**Exercise requirements**
Only one stretch of the data below is wanted: the lines from the one with "q x).rings = s.rings := rfl" through the one with "q x).torus = s.torus := rfl", repeated exactly.

(Data records)

-- ==== Sys2Proof/Laws/State.lean ====
section
/-! SUPPORT. What each named update of State leaves alone, field by field, and what reading a table after writing it gives. -/

namespace Sys2Proof.Machine

/-! ### setCore -/

@[simp] theorem setCore_pending (s : State) (c : Nat) (x : CoreSt) : (setCore s c x).pending = s.pending := rfl
@[simp] theorem setCore_parts (s : State) (c : Nat) (x : CoreSt) : (setCore s c x).parts = s.parts := rfl
@[simp] theorem setCore_convFlags (s : State) (c : Nat) (x : CoreSt) : (setCore s c x).convFlags = s.convFlags := rfl
@[simp] theorem setCore_convUnits (s : State) (c : Nat) (x : CoreSt) : (setCore s c x).convUnits = s.convUnits := rfl
@[simp] theorem setCore_pipeFlags (s : State) (c : Nat) (x : CoreSt) : (setCore s c x).pipeFlags = s.pipeFlags := rfl
@[simp] theorem setCore_wdog (s : State) (c : Nat) (x : CoreSt) : (setCore s c x).wdog = s.wdog := rfl
@[simp] theorem setCore_tiers (s : State) (c : Nat) (x : CoreSt) : (setCore s c x).tiers = s.tiers := rfl
@[simp] theorem setCore_doms (s : State) (c : Nat) (x : CoreSt) : (setCore s c x).doms = s.doms := rfl
@[simp] theorem setCore_slaths (s : State) (c : Nat) (x : CoreSt) : (setCore s c x).slaths = s.slaths := rfl
@[simp] theorem setCore_slots (s : State) (c : Nat) (x : CoreSt) : (setCore s c x).slots = s.slots := rfl
@[simp] theorem setCore_borders (s : State) (c : Nat) (x : CoreSt) : (setCore s c x).borders = s.borders := rfl
@[simp] theorem setCore_train (s : State) (c : Nat) (x : CoreSt) : (setCore s c x).train = s.train := rfl
@[simp] theorem setCore_ports (s : State) (c : Nat) (x : CoreSt) : (setCore s c x).ports = s.ports := rfl
@[simp] theorem setCore_fns (s : State) (c : Nat) (x : CoreSt) : (setCore s c x).fns = s.fns := rfl
@[simp] theorem setCore_rings (s : State) (c : Nat) (x : CoreSt) : (setCore s c x).rings = s.rings := rfl
@[simp] theorem setCore_arbs (s : State) (c : Nat) (x : CoreSt) : (setCore s c x).arbs = s.arbs := rfl
@[simp] theorem setCore_links (s : State) (c : Nat) (x : CoreSt) : (setCore s c x).links = s.links := rfl
@[simp] theorem setCore_torus (s : State) (c : Nat) (x : CoreSt) : (setCore s c x).torus = s.torus := rfl
@[simp] theorem setCore_fault (s : State) (c : Nat) (x : CoreSt) : (setCore s c x).fault = s.fault := rfl
@[simp] theorem setCore_fc (s : State) (c : Nat) (x : CoreSt) : (setCore s c x).fc = s.fc := rfl
@[simp] theorem setCore_rootLock (s : State) (c : Nat) (x : CoreSt) : (setCore s c x).rootLock = s.rootLock := rfl
@[simp] theorem setCore_clock (s : State) (c : Nat) (x : CoreSt) : (setCore s c x).clock = s.clock := rfl
@[simp] theorem setCore_handle (s : State) (c : Nat) (x : CoreSt) : (setCore s c x).handle = s.handle := rfl
@[simp] theorem setCore_pert (s : State) (c : Nat) (x : CoreSt) : (setCore s c x).pert = s.pert := rfl
@[simp] theorem setCore_tap (s : State) (c : Nat) (x : CoreSt) : (setCore s c x).tap = s.tap := rfl
@[simp] theorem setCore_power (s : State) (c : Nat) (x : CoreSt) : (setCore s c x).power = s.power := rfl
@[simp] theorem setCore_service (s : State) (c : Nat) (x : CoreSt) : (setCore s c x).service = s.service := rfl
@[simp] theorem setCore_draws (s : State) (c : Nat) (x : CoreSt) : (setCore s c x).draws = s.draws := rfl
@[simp] theorem setCore_out (s : State) (c : Nat) (x : CoreSt) : (setCore s c x).out = s.out := rfl

@[simp] theorem getCore_setCore_same (s : State) (c : Nat) (x : CoreSt) : getCore (setCore s c x) c = x := by
  simp [getCore, setCore]

theorem getCore_setCore_other (s : State) (c : Nat) (x : CoreSt) (j : Nat) (h : j ≠ c) : getCore (setCore s c x) j = getCore s j := by
  exact mget_mset_apart _ _ _ _ _ _ h

/-! ### setPart -/

@[simp] theorem setPart_pending (s : State) (p : Nat) (x : PartSt) : (setPart s p x).pending = s.pending := rfl
@[simp] theorem setPart_cores (s : State) (p : Nat) (x : PartSt) : (setPart s p x).cores = s.cores := rfl
@[simp] theorem setPart_convFlags (s : State) (p : Nat) (x : PartSt) : (setPart s p x).convFlags = s.convFlags := rfl
@[simp] theorem setPart_convUnits (s : State) (p : Nat) (x : PartSt) : (setPart s p x).convUnits = s.convUnits := rfl
@[simp] theorem setPart_pipeFlags (s : State) (p : Nat) (x : PartSt) : (setPart s p x).pipeFlags = s.pipeFlags := rfl
@[simp] theorem setPart_wdog (s : State) (p : Nat) (x : PartSt) : (setPart s p x).wdog = s.wdog := rfl
@[simp] theorem setPart_tiers (s : State) (p : Nat) (x : PartSt) : (setPart s p x).tiers = s.tiers := rfl
@[simp] theorem setPart_doms (s : State) (p : Nat) (x : PartSt) : (setPart s p x).doms = s.doms := rfl
@[simp] theorem setPart_slaths (s : State) (p : Nat) (x : PartSt) : (setPart s p x).slaths = s.slaths := rfl
@[simp] theorem setPart_slots (s : State) (p : Nat) (x : PartSt) : (setPart s p x).slots = s.slots := rfl
@[simp] theorem setPart_borders (s : State) (p : Nat) (x : PartSt) : (setPart s p x).borders = s.borders := rfl
@[simp] theorem setPart_train (s : State) (p : Nat) (x : PartSt) : (setPart s p x).train = s.train := rfl
@[simp] theorem setPart_ports (s : State) (p : Nat) (x : PartSt) : (setPart s p x).ports = s.ports := rfl
@[simp] theorem setPart_fns (s : State) (p : Nat) (x : PartSt) : (setPart s p x).fns = s.fns := rfl
@[simp] theorem setPart_rings (s : State) (p : Nat) (x : PartSt) : (setPart s p x).rings = s.rings := rfl
@[simp] theorem setPart_arbs (s : State) (p : Nat) (x : PartSt) : (setPart s p x).arbs = s.arbs := rfl
@[simp] theorem setPart_links (s : State) (p : Nat) (x : PartSt) : (setPart s p x).links = s.links := rfl
@[simp] theorem setPart_torus (s : State) (p : Nat) (x : PartSt) : (setPart s p x).torus = s.torus := rfl
@[simp] theorem setPart_fault (s : State) (p : Nat) (x : PartSt) : (setPart s p x).fault = s.fault := rfl
@[simp] theorem setPart_fc (s : State) (p : Nat) (x : PartSt) : (setPart s p x).fc = s.fc := rfl
@[simp] theorem setPart_rootLock (s : State) (p : Nat) (x : PartSt) : (setPart s p x).rootLock = s.rootLock := rfl
@[simp] theorem setPart_clock (s : State) (p : Nat) (x : PartSt) : (setPart s p x).clock = s.clock := rfl
@[simp] theorem setPart_handle (s : State) (p : Nat) (x : PartSt) : (setPart s p x).handle = s.handle := rfl
@[simp] theorem setPart_pert (s : State) (p : Nat) (x : PartSt) : (setPart s p x).pert = s.pert := rfl
@[simp] theorem setPart_tap (s : State) (p : Nat) (x : PartSt) : (setPart s p x).tap = s.tap := rfl
@[simp] theorem setPart_power (s : State) (p : Nat) (x : PartSt) : (setPart s p x).power = s.power := rfl
@[simp] theorem setPart_service (s : State) (p : Nat) (x : PartSt) : (setPart s p x).service = s.service := rfl
@[simp] theorem setPart_draws (s : State) (p : Nat) (x : PartSt) : (setPart s p x).draws = s.draws := rfl
@[simp] theorem setPart_out (s : State) (p : Nat) (x : PartSt) : (setPart s p x).out = s.out := rfl

@[simp] theorem getPart_setPart_same (s : State) (p : Nat) (x : PartSt) : getPart (setPart s p x) p = x := by
  simp [getPart, setPart]

theorem getPart_setPart_other (s : State) (p : Nat) (x : PartSt) (j : Nat) (h : j ≠ p) : getPart (setPart s p x) j = getPart s j := by
  exact mget_mset_apart _ _ _ _ _ _ h

/-! ### setDom -/

@[simp] theorem setDom_pending (s : State) (d : Nat) (x : DomSt) : (setDom s d x).pending = s.pending := rfl
@[simp] theorem setDom_cores (s : State) (d : Nat) (x : DomSt) : (setDom s d x).cores = s.cores := rfl
@[simp] theorem setDom_parts (s : State) (d : Nat) (x : DomSt) : (setDom s d x).parts = s.parts := rfl
@[simp] theorem setDom_convFlags (s : State) (d : Nat) (x : DomSt) : (setDom s d x).convFlags = s.convFlags := rfl
@[simp] theorem setDom_convUnits (s : State) (d : Nat) (x : DomSt) : (setDom s d x).convUnits = s.convUnits := rfl
@[simp] theorem setDom_pipeFlags (s : State) (d : Nat) (x : DomSt) : (setDom s d x).pipeFlags = s.pipeFlags := rfl
@[simp] theorem setDom_wdog (s : State) (d : Nat) (x : DomSt) : (setDom s d x).wdog = s.wdog := rfl
@[simp] theorem setDom_tiers (s : State) (d : Nat) (x : DomSt) : (setDom s d x).tiers = s.tiers := rfl
@[simp] theorem setDom_slaths (s : State) (d : Nat) (x : DomSt) : (setDom s d x).slaths = s.slaths := rfl
@[simp] theorem setDom_slots (s : State) (d : Nat) (x : DomSt) : (setDom s d x).slots = s.slots := rfl
@[simp] theorem setDom_borders (s : State) (d : Nat) (x : DomSt) : (setDom s d x).borders = s.borders := rfl
@[simp] theorem setDom_train (s : State) (d : Nat) (x : DomSt) : (setDom s d x).train = s.train := rfl
@[simp] theorem setDom_ports (s : State) (d : Nat) (x : DomSt) : (setDom s d x).ports = s.ports := rfl
@[simp] theorem setDom_fns (s : State) (d : Nat) (x : DomSt) : (setDom s d x).fns = s.fns := rfl
@[simp] theorem setDom_rings (s : State) (d : Nat) (x : DomSt) : (setDom s d x).rings = s.rings := rfl
@[simp] theorem setDom_arbs (s : State) (d : Nat) (x : DomSt) : (setDom s d x).arbs = s.arbs := rfl
@[simp] theorem setDom_links (s : State) (d : Nat) (x : DomSt) : (setDom s d x).links = s.links := rfl
@[simp] theorem setDom_torus (s : State) (d : Nat) (x : DomSt) : (setDom s d x).torus = s.torus := rfl
@[simp] theorem setDom_fault (s : State) (d : Nat) (x : DomSt) : (setDom s d x).fault = s.fault := rfl
@[simp] theorem setDom_fc (s : State) (d : Nat) (x : DomSt) : (setDom s d x).fc = s.fc := rfl
@[simp] theorem setDom_rootLock (s : State) (d : Nat) (x : DomSt) : (setDom s d x).rootLock = s.rootLock := rfl
@[simp] theorem setDom_clock (s : State) (d : Nat) (x : DomSt) : (setDom s d x).clock = s.clock := rfl
@[simp] theorem setDom_handle (s : State) (d : Nat) (x : DomSt) : (setDom s d x).handle = s.handle := rfl
@[simp] theorem setDom_pert (s : State) (d : Nat) (x : DomSt) : (setDom s d x).pert = s.pert := rfl
@[simp] theorem setDom_tap (s : State) (d : Nat) (x : DomSt) : (setDom s d x).tap = s.tap := rfl
@[simp] theorem setDom_power (s : State) (d : Nat) (x : DomSt) : (setDom s d x).power = s.power := rfl
@[simp] theorem setDom_service (s : State) (d : Nat) (x : DomSt) : (setDom s d x).service = s.service := rfl
@[simp] theorem setDom_draws (s : State) (d : Nat) (x : DomSt) : (setDom s d x).draws = s.draws := rfl
@[simp] theorem setDom_out (s : State) (d : Nat) (x : DomSt) : (setDom s d x).out = s.out := rfl

@[simp] theorem getDom_setDom_same (s : State) (d : Nat) (x : DomSt) : getDom (setDom s d x) d = x := by
  simp [getDom, setDom]

theorem getDom_setDom_other (s : State) (d : Nat) (x : DomSt) (j : Nat) (h : j ≠ d) : getDom (setDom s d x) j = getDom s j := by
  exact mget_mset_apart _ _ _ _ _ _ h

/-! ### setSlath -/

@[simp] theorem setSlath_pending (s : State) (q : Nat) (x : SlathSt) : (setSlath s q x).pending = s.pending := rfl
@[simp] theorem setSlath_cores (s : State) (q : Nat) (x : SlathSt) : (setSlath s q x).cores = s.cores := rfl
@[simp] theorem setSlath_parts (s : State) (q : Nat) (x : SlathSt) : (setSlath s q x).parts = s.parts := rfl
@[simp] theorem setSlath_convFlags (s : State) (q : Nat) (x : SlathSt) : (setSlath s q x).convFlags = s.convFlags := rfl
@[simp] theorem setSlath_convUnits (s : State) (q : Nat) (x : SlathSt) : (setSlath s q x).convUnits = s.convUnits := rfl
@[simp] theorem setSlath_pipeFlags (s : State) (q : Nat) (x : SlathSt) : (setSlath s q x).pipeFlags = s.pipeFlags := rfl
@[simp] theorem setSlath_wdog (s : State) (q : Nat) (x : SlathSt) : (setSlath s q x).wdog = s.wdog := rfl
@[simp] theorem setSlath_tiers (s : State) (q : Nat) (x : SlathSt) : (setSlath s q x).tiers = s.tiers := rfl
@[simp] theorem setSlath_doms (s : State) (q : Nat) (x : SlathSt) : (setSlath s q x).doms = s.doms := rfl
@[simp] theorem setSlath_slots (s : State) (q : Nat) (x : SlathSt) : (setSlath s q x).slots = s.slots := rfl
@[simp] theorem setSlath_borders (s : State) (q : Nat) (x : SlathSt) : (setSlath s q x).borders = s.borders := rfl
@[simp] theorem setSlath_train (s : State) (q : Nat) (x : SlathSt) : (setSlath s q x).train = s.train := rfl
@[simp] theorem setSlath_ports (s : State) (q : Nat) (x : SlathSt) : (setSlath s q x).ports = s.ports := rfl
@[simp] theorem setSlath_fns (s : State) (q : Nat) (x : SlathSt) : (setSlath s q x).fns = s.fns := rfl
@[simp] theorem setSlath_rings (s : State) (q : Nat) (x : SlathSt) : (setSlath s q x).rings = s.rings := rfl
@[simp] theorem setSlath_arbs (s : State) (q : Nat) (x : SlathSt) : (setSlath s q x).arbs = s.arbs := rfl
@[simp] theorem setSlath_links (s : State) (q : Nat) (x : SlathSt) : (setSlath s q x).links = s.links := rfl
@[simp] theorem setSlath_torus (s : State) (q : Nat) (x : SlathSt) : (setSlath s q x).torus = s.torus := rfl
@[simp] theorem setSlath_fault (s : State) (q : Nat) (x : SlathSt) : (setSlath s q x).fault = s.fault := rfl
@[simp] theorem setSlath_fc (s : State) (q : Nat) (x : SlathSt) : (setSlath s q x).fc = s.fc := rfl
@[simp] theorem setSlath_rootLock (s : State) (q : Nat) (x : SlathSt) : (setSlath s q x).rootLock = s.rootLock := rfl
@[simp] theorem setSlath_clock (s : State) (q : Nat) (x : SlathSt) : (setSlath s q x).clock = s.clock := rfl
@[simp] theorem setSlath_handle (s : State) (q : Nat) (x : SlathSt) : (setSlath s q x).handle = s.handle := rfl
@[simp] theorem setSlath_pert (s : State) (q : Nat) (x : SlathSt) : (setSlath s q x).pert = s.pert := rfl
@[simp] theorem setSlath_tap (s : State) (q : Nat) (x : SlathSt) : (setSlath s q x).tap = s.tap := rfl
@[simp] theorem setSlath_power (s : State) (q : Nat) (x : SlathSt) : (setSlath s q x).power = s.power := rfl
@[simp] theorem setSlath_service (s : State) (q : Nat) (x : SlathSt) : (setSlath s q x).service = s.service := rfl
@[simp] theorem setSlath_draws (s : State) (q : Nat) (x : SlathSt) : (setSlath s q x).draws = s.draws := rfl
@[simp] theorem setSlath_out (s : State) (q : Nat) (x : SlathSt) : (setSlath s q x).out = s.out := rfl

**Reply to the exercise**
@[simp] theorem setSlath_rings (s : State) (q : Nat) (x : SlathSt) : (setSlath s q x).rings = s.rings := rfl
@[simp] theorem setSlath_arbs (s : State) (q : Nat) (x : SlathSt) : (setSlath s q x).arbs = s.arbs := rfl
@[simp] theorem setSlath_links (s : State) (q : Nat) (x : SlathSt) : (setSlath s q x).links = s.links := rfl
@[simp] theorem setSlath_torus (s : State) (q : Nat) (x : SlathSt) : (setSlath s q x).torus = s.torus := rfl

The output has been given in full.